EXERCISE REQUIREMENTS
Looking at the material below, work out how many of its lines hold the string "gives". Give that figure alone.
- Opening Delimiter -
-- ==== Sys2Proof/Laws/Filter.lean ====
section
/-! SUPPORT. What the shared operations of the filter do, said once: the finalization step and its probes, the three commands that use
it, the size a CONFIG command computes, the merge of masks and the check list. -/

namespace Sys2Proof.Machine

/-! ### Modes and the invariant -/

theorem configured_of_ne_off {s : State} (h : s.mode ≠ .off) : s.mode.configured = true := by
  cases hm : s.mode <;> simp_all [OpMode.configured]

/-- In a configured mode the invariant gives m and k in the ranges of 10 R22. -/
theorem geometry_of_ne_off {s : State} (hi : BlockInv s) (h : s.mode ≠ .off) : s.geometryOk = true :=
  hi.configured_geometry (configured_of_ne_off h)

/-! ### The finalization step -/

/-- Finalizing twice is finalizing once (41 R102). -/
theorem finalize_finalize (s : State) : s.finalize.finalize = s.finalize := by
  unfold State.finalize
  simp only
  congr 1
  split <;> rfl

/-- The probes are exactly the locations of the current key's lanes in use (41 R101, 43 R112). -/
theorem mem_probes {s : State} (hi : BlockInv s) (h : s.mode ≠ .off) (j : Nat) : j ∈ s.finalize.probes ↔
    ∃ i < s.k.toNat,
      location (mix s.params.mixPlan s.laneA) (mix s.params.mixPlan s.laneB) s.m.toNat i = j := by
  have g := (geometryOk_iff s).mp (geometry_of_ne_off hi h)
  rw [finalize_probes (configured_of_ne_off h) g.2.2.2]
  simp

/-- Every probe is a bit of the filter (10 R45 item 2). -/
theorem probes_lt {s : State} (hi : BlockInv s) (h : s.mode ≠ .off) : ∀ l ∈ s.finalize.probes, l < s.m.toNat := by
  intro l hl
  obtain ⟨i, -, rfl⟩ := (mem_probes hi h l).mp hl
  have g := (geometryOk_iff s).mp (geometry_of_ne_off hi h)
  exact location_lt _ _ (by omega) _

theorem exec_hash {s : State} (hi : BlockInv s) : exec .hash s = .next s.finalize := by
  change execHash s = _
  unfold execHash
  split
  · exact onFilter_ok (hi.configured_geometry ‹_›) _
  · rfl

theorem exec_add {s : State} (hi : BlockInv s) (h : s.mode = .ready) :
    exec .add s = .next { s.finalize with buckets := parallelSet s.buckets s.finalize.probes } :=
  (if_neg (by simp [h])).trans (onFilter_ok (geometry_of_ne_off hi (by simp [h])) _)

theorem exec_test {s : State} (hi : BlockInv s) (h : s.mode = .ready) :
    exec .test s = .next { s.finalize with hit := parallelTest s.buckets s.finalize.probes } :=
  (if_neg (by simp [h])).trans (onFilter_ok (geometry_of_ne_off hi (by simp [h])) _)

/-! ### The size of a new filter -/

/-- What an accepted configuration computes: m' fits a word, is a positive multiple of 32 between CFG_CAP and 32 * W_MAX, less
than 32 above CFG_CAP, and K fits its field (44 R121). -/
theorem roundedCapacity_spec {s : State} (hv : s.params.valid = true) {n : Nat} (h : s.configAccepts n = true) :
    (BitVec.ofNat 32 (roundedCapacity s.cap)).toNat = roundedCapacity s.cap ∧ roundedCapacity s.cap % 32 = 0 ∧
    32 ≤ roundedCapacity s.cap ∧ roundedCapacity s.cap ≤ 32 * s.params.wMax ∧
    s.cap.toNat ≤ roundedCapacity s.cap ∧ roundedCapacity s.cap < s.cap.toNat + 32 ∧
    (BitVec.ofNat 8 n).toNat = n ∧ n ≤ s.params.kMax := by
  rw [configAccepts_iff] at h
  rw [params_valid_iff] at hv
  have hc : s.cap.toNat ≠ 0 := fun hh => h.1 (BitVec.eq_of_toNat_eq hh)
  unfold roundedCapacity
  simp only [BitVec.toNat_ofNat]
  omega

/-! ### Masks and population count -/

/-- Bit j of the merged mask of word w is set exactly when bit 32 w + j is one of the locations (42 R107). -/
theorem orMasks_getLsbD (ls : List Nat) (w : Nat) {j : Nat} (hj : j < 32) :
    (orMasks ls w).getLsbD j = decide (32 * w + j ∈ ls) := by
  induction ls with
  | nil => simp [orMasks]
  | cons l ls ih =>
    have he : orMasks (l :: ls) w = if bitWord l = w then bitMask l ||| orMasks ls w else orMasks ls w := rfl
    rw [he]
    unfold bitWord
    split
    · have hl : j = l % 32 ↔ 32 * w + j = l := by omega
      rw [BitVec.getLsbD_or, bitMask_getLsbD, ih, Bool.eq_iff_iff]
      simp only [Bool.or_eq_true, decide_eq_true_eq, List.mem_cons]
      rw [hl]
    · rw [ih, decide_eq_decide, List.mem_cons]
      exact ⟨.inr, fun h => h.elim (fun h => by omega) id⟩

/-- The population count as a sum over the bits (42 R109). -/
theorem popcountWord_eq_sum (w : Word) :
    popcountWord w = ((List.range 32).map fun j => if w.getLsbD j then 1 else 0).sum := by
  unfold popcountWord
  generalize List.range 32 = l
  induction l with
  | nil => rfl
  | cons a l ih =>
    rw [List.filter_cons]
    split <;> simp_all [Nat.add_comm]

/-! ### The check list -/

theorem firstError_cons (fails : Bool) (c : ErrCode) (l : List (Bool × ErrCode)) :
    firstError ((fails, c) :: l) = if fails then some c else firstError l := rfl

/-- No check fails exactly when none of them does (60 R133). -/
theorem firstError_eq_none {l : List (Bool × ErrCode)} : firstError l = none ↔ ∀ p ∈ l, p.1 = false := by
  induction l with
  | nil => simp [firstError]
  | cons p l ih =>
    obtain ⟨b, c⟩ := p
    rw [firstError_cons]
    cases b <;> simp [ih]

/-! ### The source's loop -/

/-- Normalizing the truncated remainder gives the Euclidean one (41 R97). -/
theorem normalizeRem_tmod {m : Nat} (hm : 0 < m) (y : Int) : normalizeRem m (y.tmod m) = y % m := by
  have h0 : (0 : Int) < m := by omega
  have h1 := Int.emod_nonneg y (show (m : Int) ≠ 0 by omega)
  have h2 := Int.emod_lt_of_pos y h0
  have hn : ((m : Int).natAbs : Int) = m := by simp
  unfold normalizeRem
  rw [Int.tmod_eq_emod]
  by_cases h3 : 0 ≤ y ∨ (m : Int) ∣ y
  · rw [if_pos h3]
    split <;> omega
  · have h4 : y % (m : Int) ≠ 0 := fun h => h3 (.inr (Int.dvd_of_emod_eq_zero h))
    rw [if_neg h3, hn]
    split <;> omega

end Sys2Proof.Machine
end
- Closing Delimiter -
COMPLETED TASK
2